* [Task objective]
Reproduce the entries below exactly, but only from the line containing "def passBegin (s" to the line containing "a frame. -/", inclusive.

* [Records provided]
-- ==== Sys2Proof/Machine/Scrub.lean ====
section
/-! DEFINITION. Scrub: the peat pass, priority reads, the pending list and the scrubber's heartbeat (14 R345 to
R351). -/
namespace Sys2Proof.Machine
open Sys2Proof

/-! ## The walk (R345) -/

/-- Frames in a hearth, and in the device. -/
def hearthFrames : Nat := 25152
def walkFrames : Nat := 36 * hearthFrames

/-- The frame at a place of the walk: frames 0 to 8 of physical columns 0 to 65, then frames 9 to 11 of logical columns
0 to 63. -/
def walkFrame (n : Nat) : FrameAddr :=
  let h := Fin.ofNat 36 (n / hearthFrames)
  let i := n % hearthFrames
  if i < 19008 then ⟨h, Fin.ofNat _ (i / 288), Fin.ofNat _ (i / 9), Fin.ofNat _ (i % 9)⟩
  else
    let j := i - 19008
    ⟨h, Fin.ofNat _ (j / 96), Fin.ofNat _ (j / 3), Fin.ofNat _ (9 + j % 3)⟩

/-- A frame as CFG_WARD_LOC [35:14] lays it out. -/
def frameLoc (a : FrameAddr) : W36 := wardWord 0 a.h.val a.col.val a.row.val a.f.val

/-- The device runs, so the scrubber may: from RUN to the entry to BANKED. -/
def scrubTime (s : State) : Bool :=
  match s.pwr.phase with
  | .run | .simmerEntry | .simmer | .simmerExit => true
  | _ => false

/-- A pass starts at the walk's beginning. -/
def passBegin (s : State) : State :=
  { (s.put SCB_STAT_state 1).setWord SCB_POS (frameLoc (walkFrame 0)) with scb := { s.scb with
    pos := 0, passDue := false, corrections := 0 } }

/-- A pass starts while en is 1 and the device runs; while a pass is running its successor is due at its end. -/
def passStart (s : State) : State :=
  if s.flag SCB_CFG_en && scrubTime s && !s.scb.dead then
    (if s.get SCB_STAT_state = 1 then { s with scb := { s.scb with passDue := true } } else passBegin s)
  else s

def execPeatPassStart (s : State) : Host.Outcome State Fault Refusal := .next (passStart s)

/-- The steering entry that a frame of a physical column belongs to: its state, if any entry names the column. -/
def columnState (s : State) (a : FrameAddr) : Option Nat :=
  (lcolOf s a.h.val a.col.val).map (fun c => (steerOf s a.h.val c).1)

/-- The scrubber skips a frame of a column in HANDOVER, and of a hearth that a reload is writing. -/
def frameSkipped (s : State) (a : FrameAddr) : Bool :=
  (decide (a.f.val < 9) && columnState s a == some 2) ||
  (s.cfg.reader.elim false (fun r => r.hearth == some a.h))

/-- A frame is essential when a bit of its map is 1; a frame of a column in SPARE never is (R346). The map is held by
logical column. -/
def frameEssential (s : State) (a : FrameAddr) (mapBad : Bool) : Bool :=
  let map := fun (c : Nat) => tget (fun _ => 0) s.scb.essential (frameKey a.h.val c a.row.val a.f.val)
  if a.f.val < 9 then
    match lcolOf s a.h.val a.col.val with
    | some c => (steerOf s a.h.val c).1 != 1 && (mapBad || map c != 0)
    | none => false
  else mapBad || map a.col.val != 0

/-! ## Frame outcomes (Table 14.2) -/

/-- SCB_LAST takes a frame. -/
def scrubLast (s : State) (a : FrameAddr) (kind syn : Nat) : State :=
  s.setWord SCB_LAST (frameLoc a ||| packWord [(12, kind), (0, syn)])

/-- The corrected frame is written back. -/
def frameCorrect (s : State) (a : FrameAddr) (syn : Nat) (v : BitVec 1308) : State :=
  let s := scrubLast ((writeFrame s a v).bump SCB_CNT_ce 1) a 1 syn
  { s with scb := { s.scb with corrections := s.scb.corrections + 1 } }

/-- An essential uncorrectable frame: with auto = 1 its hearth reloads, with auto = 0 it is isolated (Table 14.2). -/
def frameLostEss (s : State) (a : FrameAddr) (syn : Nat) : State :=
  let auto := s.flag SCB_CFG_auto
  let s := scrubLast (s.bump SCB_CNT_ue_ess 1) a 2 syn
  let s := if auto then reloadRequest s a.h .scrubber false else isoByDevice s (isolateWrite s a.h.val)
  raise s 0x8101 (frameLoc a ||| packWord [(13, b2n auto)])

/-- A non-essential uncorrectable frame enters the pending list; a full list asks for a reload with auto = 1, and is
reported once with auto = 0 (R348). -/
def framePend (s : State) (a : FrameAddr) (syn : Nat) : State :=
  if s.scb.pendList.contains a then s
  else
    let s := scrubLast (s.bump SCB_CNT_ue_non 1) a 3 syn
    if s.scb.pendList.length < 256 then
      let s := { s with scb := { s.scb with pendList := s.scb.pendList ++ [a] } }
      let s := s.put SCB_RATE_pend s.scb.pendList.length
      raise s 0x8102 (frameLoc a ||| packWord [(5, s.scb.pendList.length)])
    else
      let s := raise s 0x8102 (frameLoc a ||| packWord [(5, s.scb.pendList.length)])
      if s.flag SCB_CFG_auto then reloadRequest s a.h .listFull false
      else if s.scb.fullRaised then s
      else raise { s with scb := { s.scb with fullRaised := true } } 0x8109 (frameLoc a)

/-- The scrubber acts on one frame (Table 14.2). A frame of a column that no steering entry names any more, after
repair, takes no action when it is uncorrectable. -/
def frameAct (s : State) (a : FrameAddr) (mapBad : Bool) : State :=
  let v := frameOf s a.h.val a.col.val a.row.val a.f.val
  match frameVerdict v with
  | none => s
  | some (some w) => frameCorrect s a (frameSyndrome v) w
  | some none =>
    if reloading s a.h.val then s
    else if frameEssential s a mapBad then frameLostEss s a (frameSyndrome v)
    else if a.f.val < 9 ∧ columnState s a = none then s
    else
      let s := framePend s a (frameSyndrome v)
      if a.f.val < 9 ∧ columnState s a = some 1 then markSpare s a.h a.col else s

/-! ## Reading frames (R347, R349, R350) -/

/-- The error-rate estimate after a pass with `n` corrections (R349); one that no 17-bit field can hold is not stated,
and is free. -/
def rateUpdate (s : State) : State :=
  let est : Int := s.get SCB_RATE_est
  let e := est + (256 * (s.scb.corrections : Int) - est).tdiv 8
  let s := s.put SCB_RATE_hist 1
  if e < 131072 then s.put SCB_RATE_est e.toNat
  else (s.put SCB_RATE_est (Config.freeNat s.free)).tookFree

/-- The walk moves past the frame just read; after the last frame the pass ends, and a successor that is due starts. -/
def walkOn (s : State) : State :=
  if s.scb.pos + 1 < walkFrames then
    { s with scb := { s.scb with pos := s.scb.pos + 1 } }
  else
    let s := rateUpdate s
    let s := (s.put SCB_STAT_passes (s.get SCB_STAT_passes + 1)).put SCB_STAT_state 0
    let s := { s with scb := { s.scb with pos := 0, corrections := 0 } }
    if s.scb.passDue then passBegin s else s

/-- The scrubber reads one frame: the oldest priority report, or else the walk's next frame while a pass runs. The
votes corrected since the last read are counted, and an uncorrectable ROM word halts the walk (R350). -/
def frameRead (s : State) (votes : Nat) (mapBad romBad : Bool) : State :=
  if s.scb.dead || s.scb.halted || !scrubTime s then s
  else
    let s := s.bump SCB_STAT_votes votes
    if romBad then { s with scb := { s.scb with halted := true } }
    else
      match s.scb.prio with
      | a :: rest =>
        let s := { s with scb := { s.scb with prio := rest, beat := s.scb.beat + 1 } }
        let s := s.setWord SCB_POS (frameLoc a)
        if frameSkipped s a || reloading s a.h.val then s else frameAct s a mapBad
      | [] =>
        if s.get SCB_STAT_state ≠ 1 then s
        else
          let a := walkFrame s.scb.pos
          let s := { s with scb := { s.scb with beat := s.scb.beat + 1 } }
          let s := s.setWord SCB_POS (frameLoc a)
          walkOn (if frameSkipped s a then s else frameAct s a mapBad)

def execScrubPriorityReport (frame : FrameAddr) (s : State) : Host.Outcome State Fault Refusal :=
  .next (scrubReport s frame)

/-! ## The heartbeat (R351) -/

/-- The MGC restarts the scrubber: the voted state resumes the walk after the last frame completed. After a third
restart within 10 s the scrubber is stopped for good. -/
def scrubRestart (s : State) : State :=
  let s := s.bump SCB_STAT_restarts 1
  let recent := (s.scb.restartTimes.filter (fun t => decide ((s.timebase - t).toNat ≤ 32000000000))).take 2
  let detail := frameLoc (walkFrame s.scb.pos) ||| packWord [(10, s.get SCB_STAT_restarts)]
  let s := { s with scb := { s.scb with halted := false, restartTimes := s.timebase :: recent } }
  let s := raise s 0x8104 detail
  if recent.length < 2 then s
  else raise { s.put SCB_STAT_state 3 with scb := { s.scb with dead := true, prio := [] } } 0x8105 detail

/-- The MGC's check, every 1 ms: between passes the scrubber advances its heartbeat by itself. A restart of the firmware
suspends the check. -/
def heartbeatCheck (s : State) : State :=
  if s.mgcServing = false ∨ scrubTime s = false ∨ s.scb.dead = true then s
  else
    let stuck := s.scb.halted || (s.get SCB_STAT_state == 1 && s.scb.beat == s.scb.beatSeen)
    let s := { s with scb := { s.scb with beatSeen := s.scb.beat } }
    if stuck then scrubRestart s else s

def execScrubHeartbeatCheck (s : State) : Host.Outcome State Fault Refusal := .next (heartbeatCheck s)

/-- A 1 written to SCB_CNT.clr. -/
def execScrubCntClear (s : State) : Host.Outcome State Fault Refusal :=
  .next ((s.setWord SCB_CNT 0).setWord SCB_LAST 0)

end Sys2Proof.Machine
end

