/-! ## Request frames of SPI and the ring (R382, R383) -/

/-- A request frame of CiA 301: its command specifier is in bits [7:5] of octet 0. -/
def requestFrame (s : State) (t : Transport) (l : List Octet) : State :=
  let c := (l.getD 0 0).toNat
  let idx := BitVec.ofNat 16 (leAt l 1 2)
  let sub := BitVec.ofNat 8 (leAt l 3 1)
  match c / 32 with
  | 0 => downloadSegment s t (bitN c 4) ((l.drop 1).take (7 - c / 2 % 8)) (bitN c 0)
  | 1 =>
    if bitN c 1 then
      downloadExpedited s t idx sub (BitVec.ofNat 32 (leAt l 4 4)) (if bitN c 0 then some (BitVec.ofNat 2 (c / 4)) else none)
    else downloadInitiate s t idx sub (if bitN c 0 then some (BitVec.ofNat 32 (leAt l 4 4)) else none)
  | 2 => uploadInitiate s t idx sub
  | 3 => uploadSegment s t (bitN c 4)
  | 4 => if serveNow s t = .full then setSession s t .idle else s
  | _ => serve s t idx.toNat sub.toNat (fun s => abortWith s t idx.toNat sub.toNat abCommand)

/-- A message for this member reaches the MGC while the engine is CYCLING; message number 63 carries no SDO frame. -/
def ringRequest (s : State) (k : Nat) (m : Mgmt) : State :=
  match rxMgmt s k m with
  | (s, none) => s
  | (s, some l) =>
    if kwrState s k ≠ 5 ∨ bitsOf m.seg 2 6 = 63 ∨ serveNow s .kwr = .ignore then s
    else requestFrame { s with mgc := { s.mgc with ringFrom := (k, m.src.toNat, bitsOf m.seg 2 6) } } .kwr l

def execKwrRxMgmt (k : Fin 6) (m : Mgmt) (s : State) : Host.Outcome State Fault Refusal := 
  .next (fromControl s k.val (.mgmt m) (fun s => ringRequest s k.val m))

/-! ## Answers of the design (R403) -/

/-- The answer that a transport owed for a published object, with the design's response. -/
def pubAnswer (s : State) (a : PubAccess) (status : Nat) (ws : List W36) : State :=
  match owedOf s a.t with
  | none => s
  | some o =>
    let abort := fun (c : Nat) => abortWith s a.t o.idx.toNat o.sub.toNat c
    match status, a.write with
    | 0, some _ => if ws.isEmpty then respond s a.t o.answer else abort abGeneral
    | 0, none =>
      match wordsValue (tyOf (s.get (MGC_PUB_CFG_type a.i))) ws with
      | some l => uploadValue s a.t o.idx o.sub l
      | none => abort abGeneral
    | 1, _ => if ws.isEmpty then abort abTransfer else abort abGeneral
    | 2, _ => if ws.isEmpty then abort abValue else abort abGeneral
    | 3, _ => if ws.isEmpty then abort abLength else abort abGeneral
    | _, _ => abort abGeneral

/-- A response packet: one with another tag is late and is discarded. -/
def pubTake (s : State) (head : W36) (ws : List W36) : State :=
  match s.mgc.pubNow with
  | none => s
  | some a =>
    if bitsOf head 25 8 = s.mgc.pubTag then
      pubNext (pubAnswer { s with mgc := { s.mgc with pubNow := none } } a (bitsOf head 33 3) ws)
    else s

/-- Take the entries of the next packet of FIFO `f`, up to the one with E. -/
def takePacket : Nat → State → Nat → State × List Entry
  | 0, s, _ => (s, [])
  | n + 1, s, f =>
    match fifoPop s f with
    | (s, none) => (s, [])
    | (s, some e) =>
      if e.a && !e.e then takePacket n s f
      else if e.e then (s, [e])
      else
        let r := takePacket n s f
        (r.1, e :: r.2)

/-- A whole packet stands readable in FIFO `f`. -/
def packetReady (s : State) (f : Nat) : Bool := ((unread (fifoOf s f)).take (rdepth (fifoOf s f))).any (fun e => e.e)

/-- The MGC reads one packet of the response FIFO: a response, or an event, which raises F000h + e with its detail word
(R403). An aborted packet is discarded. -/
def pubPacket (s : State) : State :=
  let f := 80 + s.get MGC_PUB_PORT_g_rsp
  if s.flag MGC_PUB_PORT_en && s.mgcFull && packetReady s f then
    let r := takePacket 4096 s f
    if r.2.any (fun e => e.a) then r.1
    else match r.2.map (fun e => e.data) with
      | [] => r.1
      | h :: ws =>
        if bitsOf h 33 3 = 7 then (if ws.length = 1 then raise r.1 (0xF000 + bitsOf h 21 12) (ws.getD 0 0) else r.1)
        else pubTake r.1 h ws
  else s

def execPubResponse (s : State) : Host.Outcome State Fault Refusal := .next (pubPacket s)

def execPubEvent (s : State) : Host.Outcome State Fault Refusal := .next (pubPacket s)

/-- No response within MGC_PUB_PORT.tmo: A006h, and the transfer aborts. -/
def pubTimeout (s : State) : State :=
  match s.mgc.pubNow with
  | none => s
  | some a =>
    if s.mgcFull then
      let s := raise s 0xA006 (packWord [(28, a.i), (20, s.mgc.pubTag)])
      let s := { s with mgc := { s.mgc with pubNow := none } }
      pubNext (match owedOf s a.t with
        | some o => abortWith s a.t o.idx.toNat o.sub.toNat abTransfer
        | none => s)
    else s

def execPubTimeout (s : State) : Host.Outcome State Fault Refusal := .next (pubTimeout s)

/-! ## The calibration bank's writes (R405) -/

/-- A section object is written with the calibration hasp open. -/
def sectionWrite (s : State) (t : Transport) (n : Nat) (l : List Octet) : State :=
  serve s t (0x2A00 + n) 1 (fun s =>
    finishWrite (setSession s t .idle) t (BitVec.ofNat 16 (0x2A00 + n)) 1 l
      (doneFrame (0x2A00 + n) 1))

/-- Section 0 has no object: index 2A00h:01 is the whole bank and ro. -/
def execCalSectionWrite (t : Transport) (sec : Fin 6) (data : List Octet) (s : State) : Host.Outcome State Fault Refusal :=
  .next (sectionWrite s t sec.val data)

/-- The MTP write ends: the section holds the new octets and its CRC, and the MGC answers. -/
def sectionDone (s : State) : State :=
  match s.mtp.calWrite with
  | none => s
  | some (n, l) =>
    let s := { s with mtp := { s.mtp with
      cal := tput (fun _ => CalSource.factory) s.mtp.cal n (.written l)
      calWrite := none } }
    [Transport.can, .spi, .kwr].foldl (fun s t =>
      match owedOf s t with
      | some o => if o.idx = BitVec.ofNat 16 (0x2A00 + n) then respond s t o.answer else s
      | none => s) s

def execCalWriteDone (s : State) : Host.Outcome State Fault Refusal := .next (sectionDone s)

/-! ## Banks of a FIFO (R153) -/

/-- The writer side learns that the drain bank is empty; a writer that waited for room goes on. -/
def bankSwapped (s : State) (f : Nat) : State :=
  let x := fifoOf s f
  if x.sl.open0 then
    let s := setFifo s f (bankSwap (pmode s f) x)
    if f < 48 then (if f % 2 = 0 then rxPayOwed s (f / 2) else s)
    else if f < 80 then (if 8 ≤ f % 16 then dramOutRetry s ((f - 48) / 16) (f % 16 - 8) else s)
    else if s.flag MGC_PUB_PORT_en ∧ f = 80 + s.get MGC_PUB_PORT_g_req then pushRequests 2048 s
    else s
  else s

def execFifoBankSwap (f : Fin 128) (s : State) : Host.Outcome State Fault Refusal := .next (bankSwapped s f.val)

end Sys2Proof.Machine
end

* [Solved exercise]
def passBegin (s : State) : State :=
  { (s.put SCB_STAT_state 1).setWord SCB_POS (frameLoc (walkFrame 0)) with scb := { s.scb with
    pos := 0, passDue := false, corrections := 0 } }

/-- A pass starts while en is 1 and the device runs; while a pass is running its successor is due at its end. -/
def passStart (s : State) : State :=
  if s.flag SCB_CFG_en && scrubTime s && !s.scb.dead then
    (if s.get SCB_STAT_state = 1 then { s with scb := { s.scb with passDue := true } } else passBegin s)
  else s

def execPeatPassStart (s : State) : Host.Outcome State Fault Refusal := .next (passStart s)

/-- The steering entry that a frame of a physical column belongs to: its state, if any entry names the column. -/
def columnState (s : State) (a : FrameAddr) : Option Nat :=
  (lcolOf s a.h.val a.col.val).map (fun c => (steerOf s a.h.val c).1)

/-- The scrubber skips a frame of a column in HANDOVER, and of a hearth that a reload is writing. -/
def frameSkipped (s : State) (a : FrameAddr) : Bool :=
  (decide (a.f.val < 9) && columnState s a == some 2) ||
  (s.cfg.reader.elim false (fun r => r.hearth == some a.h))

/-- A frame is essential when a bit of its map is 1; a frame of a column in SPARE never is (R346). The map is held by
logical column. -/
def frameEssential (s : State) (a : FrameAddr) (mapBad : Bool) : Bool :=
  let map := fun (c : Nat) => tget (fun _ => 0) s.scb.essential (frameKey a.h.val c a.row.val a.f.val)
  if a.f.val < 9 then
    match lcolOf s a.h.val a.col.val with
    | some c => (steerOf s a.h.val c).1 != 1 && (mapBad || map c != 0)
    | none => false
  else mapBad || map a.col.val != 0

/-! ## Frame outcomes (Table 14.2) -/

/-- SCB_LAST takes a frame. -/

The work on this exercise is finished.